▶ _Your assignment_:
Among the entries, find the lines with the string "operation" and report them.

Stored entries:
------------------------------------

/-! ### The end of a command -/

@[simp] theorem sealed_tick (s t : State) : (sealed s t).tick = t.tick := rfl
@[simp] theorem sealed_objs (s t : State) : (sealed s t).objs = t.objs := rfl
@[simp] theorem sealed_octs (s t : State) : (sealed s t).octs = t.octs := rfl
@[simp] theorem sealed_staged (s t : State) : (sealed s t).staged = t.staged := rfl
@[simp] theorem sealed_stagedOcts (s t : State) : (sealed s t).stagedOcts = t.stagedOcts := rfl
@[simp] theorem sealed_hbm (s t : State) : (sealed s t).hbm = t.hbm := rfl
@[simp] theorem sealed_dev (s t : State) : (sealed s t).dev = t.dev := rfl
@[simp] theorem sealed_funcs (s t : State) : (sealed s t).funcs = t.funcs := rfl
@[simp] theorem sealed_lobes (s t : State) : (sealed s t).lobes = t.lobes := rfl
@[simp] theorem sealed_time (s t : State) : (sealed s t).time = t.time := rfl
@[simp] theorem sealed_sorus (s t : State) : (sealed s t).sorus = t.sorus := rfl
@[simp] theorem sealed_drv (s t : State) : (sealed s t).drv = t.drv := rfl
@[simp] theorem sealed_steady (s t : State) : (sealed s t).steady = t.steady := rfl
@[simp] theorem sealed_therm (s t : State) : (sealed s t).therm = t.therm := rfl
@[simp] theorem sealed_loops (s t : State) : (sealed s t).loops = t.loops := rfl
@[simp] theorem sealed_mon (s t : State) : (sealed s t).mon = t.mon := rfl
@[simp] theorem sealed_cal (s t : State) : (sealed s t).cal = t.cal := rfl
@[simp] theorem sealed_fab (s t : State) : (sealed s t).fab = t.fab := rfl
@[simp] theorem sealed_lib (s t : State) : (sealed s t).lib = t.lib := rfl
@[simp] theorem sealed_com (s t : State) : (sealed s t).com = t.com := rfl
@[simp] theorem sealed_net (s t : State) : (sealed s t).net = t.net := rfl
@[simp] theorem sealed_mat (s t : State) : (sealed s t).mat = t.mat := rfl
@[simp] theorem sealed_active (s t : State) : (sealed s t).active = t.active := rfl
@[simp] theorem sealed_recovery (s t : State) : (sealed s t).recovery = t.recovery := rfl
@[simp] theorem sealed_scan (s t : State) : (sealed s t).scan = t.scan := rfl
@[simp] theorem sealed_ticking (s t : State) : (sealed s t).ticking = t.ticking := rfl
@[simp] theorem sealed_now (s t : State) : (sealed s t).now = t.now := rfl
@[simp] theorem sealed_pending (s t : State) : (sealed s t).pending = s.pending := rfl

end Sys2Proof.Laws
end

------------------------------------

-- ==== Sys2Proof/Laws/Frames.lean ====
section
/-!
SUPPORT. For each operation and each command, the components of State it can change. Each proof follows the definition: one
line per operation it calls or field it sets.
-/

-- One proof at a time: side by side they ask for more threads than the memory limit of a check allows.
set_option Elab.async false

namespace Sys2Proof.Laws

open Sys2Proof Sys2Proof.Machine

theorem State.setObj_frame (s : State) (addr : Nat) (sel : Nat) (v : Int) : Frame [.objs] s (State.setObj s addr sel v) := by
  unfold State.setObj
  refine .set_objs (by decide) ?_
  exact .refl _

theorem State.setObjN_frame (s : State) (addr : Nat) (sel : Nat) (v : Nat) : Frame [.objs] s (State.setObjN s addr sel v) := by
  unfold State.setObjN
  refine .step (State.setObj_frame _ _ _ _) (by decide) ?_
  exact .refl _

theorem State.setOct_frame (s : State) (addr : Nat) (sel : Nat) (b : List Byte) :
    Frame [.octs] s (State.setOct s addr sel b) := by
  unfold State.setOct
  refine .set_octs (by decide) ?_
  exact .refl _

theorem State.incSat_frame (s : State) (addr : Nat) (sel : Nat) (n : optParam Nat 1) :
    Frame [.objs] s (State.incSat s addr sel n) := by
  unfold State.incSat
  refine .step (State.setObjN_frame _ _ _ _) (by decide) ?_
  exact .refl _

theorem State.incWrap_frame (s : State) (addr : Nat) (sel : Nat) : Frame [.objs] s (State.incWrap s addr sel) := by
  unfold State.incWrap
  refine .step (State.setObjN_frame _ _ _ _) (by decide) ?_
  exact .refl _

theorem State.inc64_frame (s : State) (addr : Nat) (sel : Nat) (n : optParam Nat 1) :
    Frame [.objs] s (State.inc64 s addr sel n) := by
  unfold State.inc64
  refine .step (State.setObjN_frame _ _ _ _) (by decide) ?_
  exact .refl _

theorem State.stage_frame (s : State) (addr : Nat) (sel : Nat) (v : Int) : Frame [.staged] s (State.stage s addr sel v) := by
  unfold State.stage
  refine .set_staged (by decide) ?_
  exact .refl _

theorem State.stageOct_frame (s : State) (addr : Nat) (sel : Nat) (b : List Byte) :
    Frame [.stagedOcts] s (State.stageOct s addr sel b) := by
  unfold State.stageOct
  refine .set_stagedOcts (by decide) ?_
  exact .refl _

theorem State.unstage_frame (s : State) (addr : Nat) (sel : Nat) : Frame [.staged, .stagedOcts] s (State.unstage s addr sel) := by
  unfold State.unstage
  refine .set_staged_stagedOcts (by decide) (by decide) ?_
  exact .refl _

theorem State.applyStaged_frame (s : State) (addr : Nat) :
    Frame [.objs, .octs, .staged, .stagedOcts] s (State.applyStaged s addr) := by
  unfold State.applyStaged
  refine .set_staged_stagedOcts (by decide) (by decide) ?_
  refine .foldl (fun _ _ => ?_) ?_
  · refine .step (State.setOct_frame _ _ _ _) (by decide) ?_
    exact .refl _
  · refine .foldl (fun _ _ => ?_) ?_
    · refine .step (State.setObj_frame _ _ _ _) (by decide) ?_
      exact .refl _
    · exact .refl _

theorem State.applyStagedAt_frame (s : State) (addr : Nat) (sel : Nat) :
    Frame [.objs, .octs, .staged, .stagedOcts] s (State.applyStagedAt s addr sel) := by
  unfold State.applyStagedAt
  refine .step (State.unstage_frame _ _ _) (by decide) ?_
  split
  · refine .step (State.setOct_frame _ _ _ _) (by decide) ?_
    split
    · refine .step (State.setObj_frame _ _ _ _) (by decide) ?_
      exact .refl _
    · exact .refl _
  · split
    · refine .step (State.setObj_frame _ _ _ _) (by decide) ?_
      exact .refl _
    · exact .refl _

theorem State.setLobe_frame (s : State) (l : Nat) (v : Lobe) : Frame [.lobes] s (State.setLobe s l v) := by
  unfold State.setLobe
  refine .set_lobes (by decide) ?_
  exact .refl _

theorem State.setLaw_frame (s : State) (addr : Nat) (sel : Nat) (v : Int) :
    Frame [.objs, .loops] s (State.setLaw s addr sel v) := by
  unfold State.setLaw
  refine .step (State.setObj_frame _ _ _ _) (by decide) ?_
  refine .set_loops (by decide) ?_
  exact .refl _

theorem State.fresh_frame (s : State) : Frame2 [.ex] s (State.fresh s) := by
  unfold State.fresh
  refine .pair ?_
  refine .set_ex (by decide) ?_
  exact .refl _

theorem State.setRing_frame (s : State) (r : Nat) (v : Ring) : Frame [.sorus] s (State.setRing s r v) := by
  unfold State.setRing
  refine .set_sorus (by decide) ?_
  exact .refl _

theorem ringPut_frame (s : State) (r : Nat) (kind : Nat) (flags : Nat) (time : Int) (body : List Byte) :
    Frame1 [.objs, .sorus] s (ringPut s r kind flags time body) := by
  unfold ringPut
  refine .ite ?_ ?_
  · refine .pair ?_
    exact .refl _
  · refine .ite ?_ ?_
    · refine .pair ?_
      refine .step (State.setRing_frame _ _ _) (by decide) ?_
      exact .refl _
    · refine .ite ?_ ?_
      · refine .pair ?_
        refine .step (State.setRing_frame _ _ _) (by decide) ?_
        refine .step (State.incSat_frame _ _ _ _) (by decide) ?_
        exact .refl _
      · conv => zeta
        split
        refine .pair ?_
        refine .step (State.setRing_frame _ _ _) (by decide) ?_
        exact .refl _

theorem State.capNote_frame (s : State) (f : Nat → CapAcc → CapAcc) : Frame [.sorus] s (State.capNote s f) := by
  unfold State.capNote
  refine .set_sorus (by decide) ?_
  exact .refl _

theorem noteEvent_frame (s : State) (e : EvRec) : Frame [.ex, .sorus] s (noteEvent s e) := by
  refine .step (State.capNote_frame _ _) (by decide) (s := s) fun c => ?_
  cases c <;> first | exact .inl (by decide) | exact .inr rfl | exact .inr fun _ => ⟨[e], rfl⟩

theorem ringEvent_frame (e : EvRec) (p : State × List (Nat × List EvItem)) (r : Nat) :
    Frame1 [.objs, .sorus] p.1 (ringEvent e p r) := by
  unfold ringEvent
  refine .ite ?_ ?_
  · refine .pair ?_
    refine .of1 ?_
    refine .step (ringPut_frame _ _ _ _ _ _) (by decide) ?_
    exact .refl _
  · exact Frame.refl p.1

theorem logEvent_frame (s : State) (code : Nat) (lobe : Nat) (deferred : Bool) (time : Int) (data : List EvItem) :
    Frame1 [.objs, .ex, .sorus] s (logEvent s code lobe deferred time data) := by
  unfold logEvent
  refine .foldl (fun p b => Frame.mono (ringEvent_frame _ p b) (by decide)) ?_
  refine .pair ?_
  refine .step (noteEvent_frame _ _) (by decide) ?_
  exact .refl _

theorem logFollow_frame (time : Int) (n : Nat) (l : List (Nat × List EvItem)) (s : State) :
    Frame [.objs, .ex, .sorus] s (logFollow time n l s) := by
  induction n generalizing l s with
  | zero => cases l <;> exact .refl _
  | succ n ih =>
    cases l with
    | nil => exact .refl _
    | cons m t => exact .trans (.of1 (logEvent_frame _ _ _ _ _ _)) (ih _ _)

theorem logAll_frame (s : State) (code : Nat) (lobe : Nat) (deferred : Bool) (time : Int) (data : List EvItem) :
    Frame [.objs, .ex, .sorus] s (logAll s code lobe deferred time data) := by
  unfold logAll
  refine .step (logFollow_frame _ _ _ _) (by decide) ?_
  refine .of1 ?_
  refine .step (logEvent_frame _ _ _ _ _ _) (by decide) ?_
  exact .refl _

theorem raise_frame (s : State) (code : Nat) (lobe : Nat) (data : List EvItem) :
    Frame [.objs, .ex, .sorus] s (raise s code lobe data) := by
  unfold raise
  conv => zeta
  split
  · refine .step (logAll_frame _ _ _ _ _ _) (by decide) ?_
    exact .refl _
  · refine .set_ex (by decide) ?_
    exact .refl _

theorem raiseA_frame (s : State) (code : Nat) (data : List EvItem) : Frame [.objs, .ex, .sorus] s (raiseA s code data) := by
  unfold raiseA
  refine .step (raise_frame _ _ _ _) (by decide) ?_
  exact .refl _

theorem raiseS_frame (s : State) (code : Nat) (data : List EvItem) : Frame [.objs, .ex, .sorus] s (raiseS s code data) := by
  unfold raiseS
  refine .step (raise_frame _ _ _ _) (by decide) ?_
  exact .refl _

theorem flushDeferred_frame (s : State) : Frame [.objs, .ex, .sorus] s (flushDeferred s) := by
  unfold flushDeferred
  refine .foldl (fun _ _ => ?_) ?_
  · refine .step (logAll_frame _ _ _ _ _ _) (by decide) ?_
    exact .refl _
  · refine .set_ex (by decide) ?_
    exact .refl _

------------------------------------

▶ _Solution_:
SUPPORT. For each operation and each command, the components of State it can change. Each proof follows the definition: one
line per operation it calls or field it sets.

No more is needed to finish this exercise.